No sistema cardiovascular: doença coronariana, arritmias, insuficiência cardíaca, hipertensão e AVC.
No sistema respiratório: apneia do sono, piora da asma e risco aumentado de pneumonia.
Na parte digestiva: refluxo, esofagite e gordura no fígado que pode evoluir para cirrose.
A obesidade também aumenta o risco de diabetes tipo 2, doença de Alzheimer e demência precoce.
Vários cânceres são mais frequentes em pessoas com obesidade, como os de útero, de vesícula biliar, de mama, de próstata, de ovário e de cólon.
Outro benefício muito interessante já verificado do Wegovy é redução de desfecho renal, de doença renal, que também é uma coisa prevalente entre as pessoas com obesidade. Priscila Mattar, diretora médica da Novo Nordisk Brasil
O ''boom'' das canetas emagrecedoras
Fatores como a perda rápida de peso, os efeitos colaterais "leves", a facilidade para comprá-las e, principalmente, o sucesso nas redes sociais impulsionaram o uso estético das canetas emagrecedoras no mundo todo.

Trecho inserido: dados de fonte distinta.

/-! ## What a notice does -/

@[simp] theorem outer_writeSets (c : CellNo) (x : Causes) (w : Waiting) : (writeSets c x w s).outer = s.outer := rfl
@[simp] theorem outer_refreshStarting (c : CellNo) (k : Cell) (l : Lot) : (refreshStarting c k l s).1.outer = s.outer := by
  unfold refreshStarting; dsimp only; repeat' split
  all_goals simp
@[simp] theorem outer_refreshRunning (c : CellNo) (k : Cell) : (refreshRunning c k s).1.outer = s.outer := by
  unfold refreshRunning; dsimp only; split <;> simp
@[simp] theorem outer_sendReturn (c : CellNo) (k : Cell) : (sendReturn c k s).outer = s.outer := by simp [sendReturn]
@[simp] theorem outer_refreshPaused (c : CellNo) (k : Cell) : (refreshPaused c k s).1.outer = s.outer := by
  unfold refreshPaused; dsimp only; repeat' split
  all_goals simp
@[simp] theorem outer_refreshDraining (c : CellNo) (k : Cell) : (refreshDraining c k s).1.outer = s.outer := by
  simp [refreshDraining]
@[simp] theorem outer_refreshCell (c : CellNo) : (refreshCell c s).1.outer = s.outer := by
  unfold refreshCell; dsimp only; repeat' split
  all_goals simp
@[simp] theorem outer_returnQueued (c : CellNo) (n : Nat) : (returnQueued c s n).outer = s.outer := by simp [returnQueued]
@[simp] theorem outer_consultForQueue (c : CellNo) : (consultForQueue c s).1.outer = s.outer := by
  unfold consultForQueue; repeat' split
  all_goals simp
@[simp] theorem outer_eligibilityChanged (c : CellNo) : (eligibilityChanged c s).1.outer = s.outer := by
  unfold eligibilityChanged; dsimp only; split
  · rw [outer_trigger, outer_foldl _ _ (fun s n => outer_returnQueued s c n)]; simp
  · simp
@[simp] theorem outer_clearCurrent (c : CellNo) : (clearCurrent c s).outer = s.outer := rfl
@[simp] theorem outer_moveOut (c : CellNo) (n : Nat) (d : LotState) (x : Option CloseSection) :
    (moveOut c n d x s).outer = s.outer := by unfold moveOut; split <;> simp
@[simp] theorem outer_leaveCell (c : CellNo) (d : LotState) (x : Option CloseSection) : (leaveCell c d x s).1.outer = s.outer := by
  unfold leaveCell; split <;> simp
@[simp] theorem outer_goIdle (c : CellNo) : (goIdle c s).1.outer = s.outer := by unfold goIdle; split <;> simp
@[simp] theorem outer_toEntry0 (c : CellNo) (n : Nat) (l : List Nat) : (toEntry0 c n l s).outer = s.outer := by simp [toEntry0]
@[simp] theorem outer_moveUp (c : CellNo) : (moveUp c s).1.outer = s.outer := by unfold moveUp; split <;> simp
@[simp] theorem outer_restoreLot (c : CellNo) (k : Cell) (n : Nat) : (restoreLot c k n s).1.outer = s.outer := by
  unfold restoreLot; dsimp only; repeat' split
  all_goals simp
@[simp] theorem outer_emptySave (c : CellNo) : (emptySave c s).outer = s.outer := by
  unfold emptySave; repeat' split
  all_goals simp
@[simp] theorem outer_fillEntry (c : CellNo) (b : Bool) : (fillEntry c b s).1.outer = s.outer := by
  unfold fillEntry; repeat' split
  all_goals simp
@[simp] theorem outer_startLot (c : CellNo) : (startLot c s).1.outer = s.outer := by
  unfold startLot; dsimp only; split <;> simp
@[simp] theorem outer_openStep (l : Lot) : (openStep l s).outer = s.outer := rfl
@[simp] theorem outer_openSegment (c : CellNo) (l : Lot) : (openSegment c l s).outer = s.outer := rfl
@[simp] theorem outer_feedCell (c : CellNo) : (feedCell c s).1.outer = s.outer := by
  unfold feedCell; dsimp only; repeat' split
  all_goals simp
@[simp] theorem outer_drainCell (c : CellNo) (x : Purpose) : (drainCell c x s).1.outer = s.outer := by
  unfold drainCell; repeat' split
  all_goals simp
@[simp] theorem outer_loseSegment (c : CellNo) (g : Segment) : (loseSegment c g s).outer = s.outer := by simp [loseSegment]
@[simp] theorem outer_loseCounts (c : CellNo) : (loseCounts c s).1.outer = s.outer := by
  unfold loseCounts; repeat' split
  all_goals simp
@[simp] theorem outer_checkPreempt (c : CellNo) : (checkPreempt c s).1.outer = s.outer := by
  unfold checkPreempt; repeat' split
  all_goals rfl
@[simp] theorem outer_returnFromManual (c : CellNo) : (returnFromManual c s).1.outer = s.outer := by
  unfold returnFromManual; dsimp only; repeat' split
  all_goals simp
@[simp] theorem outer_changeMode (c : CellNo) (m : Mode) : (changeMode c m s).1.outer = s.outer := by
  unfold changeMode; dsimp only; repeat' split
  all_goals simp
@[simp] theorem outer_setTarget (c : CellNo) (i : Nat) (x : SiteState) : (setTarget c i x s).outer = s.outer := by
  unfold setTarget; dsimp only; repeat' split
  all_goals simp
@[simp] theorem outer_settleSite (c : CellNo) (i : Nat) : (settleSite c i s).1.outer = s.outer := by
  unfold settleSite; repeat' split
  all_goals simp
@[simp] theorem outer_monitorSite (c : CellNo) (i : Nat) : (monitorSite c i s).1.outer = s.outer := by
  unfold monitorSite; dsimp only; repeat' split
  all_goals simp
@[simp] theorem outer_setClaim (p : Port) (x : ClaimStatus) : (setClaim p x s).outer = s.outer := rfl
@[simp] theorem outer_reportConflict (p : Port) (n : Nat) (c : CellNo) : (reportConflict p n c s).outer = s.outer := by
  simp [reportConflict]
@[simp] theorem outer_judgeClaim (p : Port) : (judgeClaim p s).1.outer = s.outer := by
  unfold judgeClaim; repeat' split
  all_goals simp
@[simp] theorem outer_dissolveCell (c : CellNo) (x : DissolveCause) : (dissolveCell c x s).1.outer = s.outer := by
  unfold dissolveCell; repeat' split
  all_goals simp
@[simp] theorem outer_dissolveLots (c : CellNo) (b : Bool) : (dissolveLots c b s).outer = s.outer := by
  unfold dissolveLots; dsimp only; rw [outer_foldl _ _ (fun s n => outer_toWaiting s n none)]
  repeat' split
  all_goals simp
@[simp] theorem outer_dissolveRest (c : CellNo) (x : DissolveCause) (b : Bool) : (dissolveRest c x b s).1.outer = s.outer := by
  unfold dissolveRest; dsimp only; split
  · rfl
  · rw [outer_trigger, outer_place, outer_tallyWait, outer_modCellRec, outer_setRequest, outer_dissolveLots]
@[simp] theorem outer_judgeComplete (n : Nat) : (judgeComplete n s).1.outer = s.outer := by
  unfold judgeComplete; repeat' split
  all_goals rfl
@[simp] theorem outer_tallyFreed : (tallyFreed s).1.outer = s.outer := by
  unfold tallyFreed; repeat' split
  all_goals simp
@[simp] theorem outer_dropTally (l : Lot) : (dropTally l s).1.outer = s.outer := by unfold dropTally; split <;> simp
@[simp] theorem outer_evaluateRunning (c : CellNo) (n i : Nat) : (evaluateRunning c n i s).1.outer = s.outer := by
  unfold evaluateRunning; dsimp only; repeat' split
  all_goals simp
@[simp] theorem outer_countEvaluation (c : CellNo) (n : Nat) : (countEvaluation c n s).1.outer = s.outer := by
  unfold countEvaluation; repeat' split
  all_goals simp
@[simp] theorem outer_reportTally (c : CellNo) (n : Nat) : (reportTally c n s).1.outer = s.outer := by
  unfold reportTally; repeat' split
  all_goals simp
@[simp] theorem outer_closeStep (c : CellNo) : (closeStep c s).1.outer = s.outer := by
  unfold closeStep; dsimp only; repeat' split
  all_goals simp
@[simp] theorem outer_reconcileStep (c : CellNo) : (reconcileStep c s).1.outer = s.outer := by
  unfold reconcileStep; dsimp only; repeat' split
  all_goals simp
@[simp] theorem outer_closeRecord (c : CellNo) : (closeRecord c s).1.outer = s.outer := by
  unfold closeRecord; dsimp only; repeat' split
  all_goals simp
@[simp] theorem outer_closeMove (c : CellNo) (x : CloseSection) : (closeMove c x s).1.outer = s.outer := by
  unfold closeMove; split <;> simp
@[simp] theorem outer_endPass : (endPass s).1.outer = s.outer := by unfold endPass; split <;> simp
@[simp] theorem outer_resetEntrySeq : (resetEntrySeq s).outer = s.outer := by unfold resetEntrySeq; split <;> simp
@[simp] theorem outer_dropRest (n : Nat) : (dropRest n s).1.outer = s.outer := by
  unfold dropRest; dsimp only; split
  · rfl
  · rw [outer_resetEntrySeq, outer_place, outer_leaveWait, outer_lots, outer_foldl]
    intro s x; split <;> simp
@[simp] theorem outer_returnLot (n : Nat) : (returnLot n s).outer = s.outer := by
  unfold returnLot; repeat' split
  all_goals simp
@[simp] theorem outer_reportCleared (n : Nat) (h : Option Hold) (d : Disposition) : (reportCleared n h d s).outer = s.outer := by
  unfold reportCleared; split <;> simp
@[simp] theorem outer_reportDisposed (h : Hold) (d : Disposition) : (reportDisposed h d s).1.outer = s.outer := by
  simp [reportDisposed]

Médicos dizem receber pacientes, em sua maioria mulheres, cada vez mais informadas e já pedindo pelas medicações na expectativa de perderem poucos quilos o mais rápido possível. Segundo especialistas, a única barreira contra o uso estético ainda mais desenfreado é o alto custo dos remédios.
Entidades médicas criticam o uso estético. A Abeso (Associação Brasileira para o Estudo da Obesidade e Síndrome Metabólica) e a SBEM (Sociedade Brasileira de Endocrinologia e Metabologia) afirmam que a aplicação por quem não é obeso expõe pessoas sem indicação de uso aos efeitos colaterais; contribui para a escassez dos remédios, aumenta o estigma do tratamento de obesidade e sobrepeso para quem já sofre preconceitos.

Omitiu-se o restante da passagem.